You can follow them without even looking at your screen, and they're all pretty short. But before wrapping up this lesson, I want to offer just a few of my own suggestions that are very quick that can be incorporated into your regular daily routines. Mindful hand washing, that can be your practice.

And as you do this, you let your inner dialogue be soft in the background and instead listen to the sound outside of you, like the water. Look at the soap bubbles, feel the slippery textures, pay attention, maybe, to fragrances of soaps, the feel of the faucet as you turn it on and off. The feel of water running down your hand for that second right before you dry your hands.

You could practice being mindful of putting on your seat belt, even quicker. Instead of buckling while you turn on the ignition, just put all of your attention on putting on your seat belt. Notice the interplay of tension and relaxation, pulling the strap, hot and cold in your hands based on the temperatures around you. And the combination of both effort and ease.

Mindful tying of shoes. If you have pairs with laces or buckles. Think about it, when you were four years old, it took all of your attention to put on and potentially tie, or velcro, or whatever shoes you had, just knowing which shoe went on which foot took a little bit of thought. It was a challenge.

Maybe it was a source of entertainment for a period of time. You're probably more focused on your thoughts, where you're coming from or going to, but you can let all of that go for 15 seconds and actually even let yourself get comfortable as you put on your shoes. Or the quickest of all, and this is pulled from one of the articles I linked to this lesson, the door technique.

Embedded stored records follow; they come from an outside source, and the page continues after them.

-- ==== Sys2Proof/Machine/SysRegs.lean ====
section
/-!
DEFINITION. The map of the engines' system registers (R99): numbers, access levels and layouts.
-/

namespace Sys2Proof.Machine

/-- A system register: least privileged level that may read it, the level that may write it (none: at no
level), and its fields. -/
structure SysReg where
  rd : Nat
  wr : Option Nat
  spec : RegSpec
deriving DecidableEq, Repr

def sysR (rd : Nat) (wr : Option Nat) (spec : RegSpec) : Option SysReg := some ⟨rd, wr, spec⟩

/-- Vector state, 0x100 to 0x147 (R148, R306). -/
def sysVec (n : Nat) : Option SysReg :=
  match n with
  | 0x100 => sysR 2 (some 2) (regRW 0#64 0x3FFF#64)
  | 0x101 => sysR 2 (some 2) (regRW 6#64 0x383F#64)
  | 0x102 => sysR 2 (some 2) (regRW 0#64 0x1FFF#64)
  | 0x103 => sysR 2 (some 2) (regW1C 0x1F0#64)
  | 0x104 => sysR 2 (some 2) (regW1C 3#64)
  | 0x108 => sysR 2 (some 2) (regRW 0#64 0xF7F#64)
  | 0x109 => sysR 2 (some 2) (regRW 0#64 0xFFFFFFFFFFFFFFFF#64)
  | 0x140 => sysR 2 (some 2) (regRW 0#64 0xFFF01FF000F#64)
  | 0x141 => sysR 2 (some 2) (regRW 0#64 0x01FFFFFFFFFFFFC0#64)
  | 0x142 => sysR 2 (some 2) (regRW 0#64 0xFFFFFFFF0001FFFF#64)
  | 0x143 => sysR 2 (some 2) (regW1C 3#64)
  | 0x144 | 0x145 | 0x146 | 0x147 => sysR 2 (some 2) regCtr
  | _ => none

/-- Tile state, 0x180 to 0x1BF (R202, R263, R285). -/
def sysTile (n : Nat) : Option SysReg :=
  if n < 0x190 then sysR 2 (some 2) (regRW 0#64 0x1FFFFF#64)
  else if n < 0x194 then sysR 2 (some 2) (regRW 0#64 0xFFFF#64)
  else if n < 0x198 then sysR 2 (some 2) (regRW 0#64 0x80000000FFFFFFFF#64)
  else if n = 0x198 then sysR 2 (some 2) (regW1C 3#64)
  else if n < 0x19C then none
  else if n < 0x1A0 then sysR 2 (some 2) regCtr
  else if n < 0x1A4 then sysR 2 (some 2) (regRW 0xFFFFFFFFFFFFFFFF#64 0xFFFFFFFFFFFFFFFF#64)
  else if n = 0x1A4 then sysR 2 (some 2) (regRW 0#64 0xF#64)
  else if n = 0x1A5 then sysR 2 (some 2) (regRW 0xFF#64 0xFF#64)
  else if n = 0x1A6 then sysR 2 (some 2) regCtr
  else if n = 0x1A7 then none
  else if n < 0x1BA then sysR 2 (some 2) (regRW 0x3F800000#64 0xFFFFFFFFF#64)
  else if n < 0x1BC then sysR 2 (some 2) (regRW 0x3F8000003F800000#64 0xFFFFFFFFFFFFFFFF#64)
  else if n = 0x1BC then sysR 2 (some 2) (regRW 0#64 0xF03#64)
  else if n < 0x1C0 then sysR 2 (some 2) (regRW 0#64 0xFFFFFFFFFFFFFFFF#64)
  else none

/-- Trap, interrupt and emergency-stack registers, 0x200 to 0x2FF (R99, R116, R121, R129, R130, R139,
R142 to R144). -/
def sysTrap (n : Nat) : Option SysReg :=
  match n with
  | 0x200 => sysR 1 (some 1) (regRW 0#64 0xFFFFFFFFFFFFFFFF#64)
  | 0x201 => sysR 1 (some 0) (regRW 0#64 0xFFFFFFFFFFFFFFFF#64)
  | 0x202 => sysR 0 (some 0) (regRW 0#64 0xFFFFFFFFFFFFFFFF#64)
  | 0x203 => sysR 1 (some 1) (regRW 0#64 0x01FFFFFFFFFFFFF8#64)
  | 0x204 => sysR 0 (some 0) (regRW 0#64 0x01FFFFFFFFFFFFF8#64)
  | 0x205 => sysR 1 (some 1) (regRW 0#64 0x01FFFFFFFFFFF000#64)
  | 0x206 => sysR 0 (some 0) (regRW 0#64 0x01FFFFFFFFFFF000#64)
  | 0x207 => sysR 1 (some 0) (regRW 0#64 0x7FE#64)
  | 0x208 => sysR 1 (some 1) (regW1C 0xF#64)
  | 0x210 => sysR 1 (some 1) (regW1C 0x7C0#64)
  | 0x211 => sysR 1 (some 1) (regRW 0#64 0x7FF#64)
  | 0x212 => sysR 1 (some 0) (regRW 0x00A#64 0x6E4#64)
  | 0x213 => sysR 1 (some 0) (regRW 0#64 0x3FFFFF#64)
  | 0x214 => sysR 1 (some 1) (regRW 0#64 3#64)
  | 0x218 => sysR 1 none (regRO 0#64)
  | 0x219 => sysR 1 (some 1) (regRW 0xFFFFFFFFFFFFFFFF#64 0xFFFFFFFFFFFFFFFF#64)
  | 0x21A => sysR 0 (some 0) (regRW 0xFFFFFFFFFFFFFFFF#64 0xFFFFFFFFFFFFFFFF#64)
  | 0x220 => sysR 1 (some 1) (regW1C 0x8000#64)
  | 0x221 => sysR 1 (some 1) regCtr
  | 0x240 => sysR 0 (some 0) (regRW 0#64 0xFFFFFFFFF000#64)
  | _ => if 0x222 ≤ n ∧ n < 0x232 then sysR 1 none (regRO 0#64) else none

/-- Translation, cache, prefetch and speculation registers, 0x300 to 0x3FF (R346, R390, R401, R440). DEDUCED (log 94). -/
def sysMem (n : Nat) : Option SysReg :=
  match n with
  | 0x300 => sysR 1 (some 1) (regRW 0#64 0xFFFF#64)
  | 0x301 | 0x302 | 0x382 => sysR 1 none (regRO 0#64)
  | 0x303 => sysR 1 (some 1) (regRO 0#64)
  | 0x304 => sysR 1 (some 1) (regRW 0#64 0x01FFFFFFFFFFF000#64)
  | 0x305 => sysR 1 (some 1) (regW1C 0x8000000000000000#64)
  | 0x340 => sysR 1 (some 1) (regRW 0#64 0xF#64)
  | 0x341 => sysR 1 (some 1) (regRW 0xFFFFFFFFFFFFFFFF#64 0xFFFFFFFFFFFFFFFF#64)
  | 0x342 => sysR 1 (some 1) (regRW 0xFFFF00F0FFFF#64 0xFFFFFFFFFFFF#64)
  | 0x343 => sysR 1 (some 1) (regRW 0x88888888#64 0xFFFFFFFF#64)
  | 0x344 => sysR 1 (some 1) (regRW 0#64 0xFFFFFFFFFFFFFFFF#64)
  | 0x345 => sysR 1 (some 1) (regRO 0#64)
  | 0x346 => sysR 1 (some 1) (regW1C 0xC000000000000000#64)
  | 0x360 => sysR 1 (some 1) (regRW 0x2001003#64 0xFF007F07#64)
  | 0x361 => sysR 1 (some 1) (regRO 0#64)
  | 0x362 => sysR 1 (some 1) (regW1C 0xC0#64)
  | 0x380 => sysR 1 (some 1) (regRO 0#64)
  | 0x381 => sysR 1 (some 1) (regW1C 0x40000#64)
  | _ =>
    if (0x310 ≤ n ∧ n < 0x316) ∨ (0x348 ≤ n ∧ n < 0x350) ∨ (0x368 ≤ n ∧ n < 0x36D) ∨
        (0x370 ≤ n ∧ n < 0x375) ∨ (0x388 ≤ n ∧ n < 0x38C) then sysR 1 (some 1) regCtr
    else none

/-- The system register map (R99). A number that answers none is reserved; the debug registers 0xF00 to
0xFFF behave as reserved numbers (R100). -/
def sysReg (n : Nat) : Option SysReg :=
  if n < 8 then sysR 2 none (regRO 0#64)
  else if n = 0x10 then sysR 2 none (regRO 0#64)
  else if n = 0x11 ∨ n = 0x12 then sysR 2 (some 1) regCtr
  else if 0x100 ≤ n ∧ n < 0x180 then sysVec n
  else if 0x180 ≤ n ∧ n < 0x1C0 then sysTile n
  else if n = 0x1C0 then sysR 2 (some 2) ⟨0#64, 3#64, 0x1F0#64, 0#64, false⟩
  else if 0x200 ≤ n ∧ n < 0x300 then sysTrap n
  else if 0x300 ≤ n ∧ n < 0x400 then sysMem n
  else if 0x400 ≤ n ∧ n < 0x404 then sysR 0 none (regRO 0#64)
  else none

/-- The reset value of a system register. -/
def sysReset (n : Nat) : W64 :=
  match sysReg n with
  | some r => r.spec.reset
  | none => 0#64

/-- The value a core holds in a system register that lives in the core. -/
def Core.sysGet (c : Core) (n : Nat) : W64 := sgetD c.sys n (sysReset n)

/-- The core with a system register set, whatever its access codes. -/
def Core.sysSet (c : Core) (n : Nat) (v : W64) : Core := { c with sys := sset c.sys n v }

end Sys2Proof.Machine
end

It's a practice recommended by a physician for other physicians. Rather than rushing from room to room, maybe in a clinic or hospital. Any of us in any setting can use the three seconds it takes to open and walk through a door, to be aware of the sensations in that moment. Maybe a wave of apprehension in your chest because of emotional associations. Maybe the brisk sensation of air conditioning on the other side, or heat.

So if it interests you, I encourage you to choose one of these methods, or think of your own, and just see how it goes. And what's really exciting is that over time, it becomes your natural way. And that's a gift you can take with you wherever you go, whatever stresses you're facing.